Hamming presented a four-step design method for FIR filters using Fourier series.

Step 1: Specify the Ideal Response

Define H_ideal(f): the exact frequency response you want. For a lowpass filter: H = 1 for f < f_c, H = 0 for f > f_c. This is a step function in the frequency domain.

Step 2: Compute Fourier Coefficients

Expand H_ideal(f) as a Fourier series in the frequency variable. The coefficients c_k are the filter's ideal impulse response values:

c_k = ∫₀¹ H_ideal(f) · e^{i2πfk} df

For a lowpass filter with cutoff f_c: c_k = sin(2πf_c·k) / (πk) for k ≠ 0, c_0 = 2f_c.
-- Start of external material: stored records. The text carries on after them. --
-- ==== Sys2Proof/Laws/Keeps.lean ====
section
/-! SUPPORT. What an operation leaves alone, said by a mask: bit r.idx of the mask lets it write copies of register r, bit
512 + k lets it write field k of State (in the order of its declaration). `Keeps m s t` says that t has s's queue, that
every register and field the mask does not name is as in s, and that t's memories and register file are canonical when s's
are. One lemma f_keeps per operation f of the model gives its mask. -/
namespace Sys2Proof.Laws
open Sys2Proof Sys2Proof.Machine

/-- Mask m names nothing that M does not. -/
abbrev Within (m M : Nat) : Prop := m ||| M = M

theorem Within.tr {a b c : Nat} (h : Within a b) (k : Within b c) : Within a c := by
  unfold Within at *
  rw [← k, ← Nat.or_assoc, h]

theorem Within.via {a b c : Nat} (k : Within b c) (h : Within a b) : Within a c := h.tr k

theorem Within.bit {m M i : Nat} (h : m.testBit i = true) (k : Within m M) : M.testBit i = true := by
  unfold Within at k
  rw [← k, Nat.testBit_or, h, Bool.true_or]

theorem Within.off {m M i : Nat} (k : Within m M) (h : M.testBit i = false) : m.testBit i = false := by
  cases hm : m.testBit i with
  | false => rfl
  | true => rw [Within.bit hm k] at h; exact absurd h (by decide)

/-- The mask of every register. -/
def allRegs : Nat := 0xffffffffffffffffffffffffffffffffffffffffffffffffffffffffffffffffffffffffffffffffffffffffffffffffffffffffffffffffffffffffffffffff

set_option exponentiation.threshold 600 in
theorem allRegs_eq : allRegs = 2 ^ 512 - 1 := by
  rw [show 512 = 256 + 256 from rfl, Nat.pow_add]; rfl

theorem idx_lt (r : Reg) : r.idx < 512 := by cases r <;> decide

set_option exponentiation.threshold 600 in
theorem all_testBit {M : Nat} (h : Within allRegs M) (r : Reg) : M.testBit r.idx = true :=
  Within.bit (by rw [allRegs_eq, Nat.testBit_two_pow_sub_one]; exact decide_eq_true (idx_lt r)) h

theorem Within.all {m M : Nat} (h : Within allRegs m) (k : Within m M) (r : Reg) : M.testBit r.idx = true := all_testBit (Within.tr h k) r

structure Keeps (m : Nat) (s t : State) : Prop where
  pending : t.pending = s.pending
  reg : ∀ r i, m.testBit r.idx = false → t.rd r i = s.rd r i
  canon : canonical s → canonical t
  free : m.testBit 513 = false → t.free = s.free
  readback : m.testBit 514 = false → t.readback = s.readback
  status : m.testBit 515 = false → t.status = s.status
  latches : m.testBit 517 = false → t.latches = s.latches
  dram : m.testBit 518 = false → t.dram = s.dram
  tens : m.testBit 519 = false → t.tens = s.tens
  badPhys : m.testBit 520 = false → t.badPhys = s.badPhys
  badTens : m.testBit 521 = false → t.badTens = s.badTens
  pages : m.testBit 522 = false → t.pages = s.pages
  keptDescs : m.testBit 523 = false → t.keptDescs = s.keptDescs
  scrubBlock : m.testBit 524 = false → t.scrubBlock = s.scrubBlock
  load : m.testBit 525 = false → t.load = s.load
  secs : m.testBit 526 = false → t.secs = s.secs
  coreMap : m.testBit 527 = false → t.coreMap = s.coreMap
  links : m.testBit 528 = false → t.links = s.links
  devQueues : m.testBit 529 = false → t.devQueues = s.devQueues
  rules : m.testBit 530 = false → t.rules = s.rules
  rulesOn : m.testBit 531 = false → t.rulesOn = s.rulesOn
  rules0 : m.testBit 532 = false → t.rules0 = s.rules0
  live : m.testBit 533 = false → t.live = s.live
  repair : m.testBit 534 = false → t.repair = s.repair
  modrec : m.testBit 535 = false → t.modrec = s.modrec
  panels : m.testBit 536 = false → t.panels = s.panels
  cores : m.testBit 537 = false → t.cores = s.cores
  flights : m.testBit 538 = false → t.flights = s.flights
  nextFlight : m.testBit 539 = false → t.nextFlight = s.nextFlight
  trackers : m.testBit 540 = false → t.trackers = s.trackers
  trkSaved : m.testBit 541 = false → t.trkSaved = s.trkSaved
  obs : m.testBit 542 = false → t.obs = s.obs
  windows : m.testBit 543 = false → t.windows = s.windows
  micros : m.testBit 544 = false → t.micros = s.micros
  sliceSums : m.testBit 545 = false → t.sliceSums = s.sliceSums
  slices : m.testBit 546 = false → t.slices = s.slices
  stalledSlices : m.testBit 547 = false → t.stalledSlices = s.stalledSlices
  sideRecs : m.testBit 548 = false → t.sideRecs = s.sideRecs
  sideSums : m.testBit 549 = false → t.sideSums = s.sideSums
  masks : m.testBit 550 = false → t.masks = s.masks
  helds : m.testBit 551 = false → t.helds = s.helds
  sentTiles : m.testBit 552 = false → t.sentTiles = s.sentTiles
  updates : m.testBit 553 = false → t.updates = s.updates
  updDone : m.testBit 554 = false → t.updDone = s.updDone
  ratios : m.testBit 555 = false → t.ratios = s.ratios
  ratioSnap : m.testBit 556 = false → t.ratioSnap = s.ratioSnap
  epochs : m.testBit 557 = false → t.epochs = s.epochs
  openEpochs : m.testBit 558 = false → t.openEpochs = s.openEpochs
  arrivals : m.testBit 559 = false → t.arrivals = s.arrivals
  releases : m.testBit 560 = false → t.releases = s.releases
  votes : m.testBit 561 = false → t.votes = s.votes
  voteOut : m.testBit 562 = false → t.voteOut = s.voteOut
  forceArmed : m.testBit 563 = false → t.forceArmed = s.forceArmed
  fenceUsed : m.testBit 564 = false → t.fenceUsed = s.fenceUsed
  openTags : m.testBit 565 = false → t.openTags = s.openTags
  heldSets : m.testBit 566 = false → t.heldSets = s.heldSets
  queues : m.testBit 567 = false → t.queues = s.queues
  ports : m.testBit 568 = false → t.ports = s.ports
  requests : m.testBit 569 = false → t.requests = s.requests
  reqWait : m.testBit 570 = false → t.reqWait = s.reqWait
  routes : m.testBit 571 = false → t.routes = s.routes
  uplink : m.testBit 572 = false → t.uplink = s.uplink
  routeChange : m.testBit 573 = false → t.routeChange = s.routeChange
  routeHold : m.testBit 574 = false → t.routeHold = s.routeHold
  discTodo : m.testBit 575 = false → t.discTodo = s.discTodo
  discAsked : m.testBit 576 = false → t.discAsked = s.discAsked
  discLinks : m.testBit 577 = false → t.discLinks = s.discLinks
  discStarted : m.testBit 578 = false → t.discStarted = s.discStarted
  coldPorts : m.testBit 579 = false → t.coldPorts = s.coldPorts
  chans : m.testBit 580 = false → t.chans = s.chans
  groups : m.testBit 581 = false → t.groups = s.groups
  tree : m.testBit 582 = false → t.tree = s.tree
  attnSent : m.testBit 583 = false → t.attnSent = s.attnSent
  stewards : m.testBit 584 = false → t.stewards = s.stewards
  staging : m.testBit 585 = false → t.staging = s.staging
  recFifo : m.testBit 586 = false → t.recFifo = s.recFifo
  recLostMark : m.testBit 587 = false → t.recLostMark = s.recLostMark
  power : m.testBit 588 = false → t.power = s.power
  sec : m.testBit 589 = false → t.sec = s.sec
  i3c : m.testBit 590 = false → t.i3c = s.i3c
  jtag : m.testBit 591 = false → t.jtag = s.jtag
  pins : m.testBit 592 = false → t.pins = s.pins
This impulse response is infinite — the sinc function extends forever in time. A practical filter needs a finite number of coefficients.

Step 3: Truncate to 2N+1 Terms

Keep only coefficients c_k for |k| ≤ N. This rectangular window of 2N+1 terms is the simplest truncation. It produces the Gibbs phenomenon: ≈9% overshoot near the cutoff.

Step 4: Apply a Window

Multiply the truncated coefficients by a window function w_k to reduce Gibbs overshoot:

c̃_k = c_k · w_k

The windowed coefficients c̃_k define the practical filter.

Gibbs Phenomenon & Window Functions

Computing Fourier Coefficients

The Fourier coefficient formula c_k = sin(2πf_c·k) / (πk) for a lowpass filter with cutoff f_c gives the impulse response.

For a bandpass filter with lower cutoff f_l and upper cutoff f_u, the Fourier coefficient for the ideal response is: c_k = [sin(2πf_u·k) − sin(2πf_l·k)] / (πk).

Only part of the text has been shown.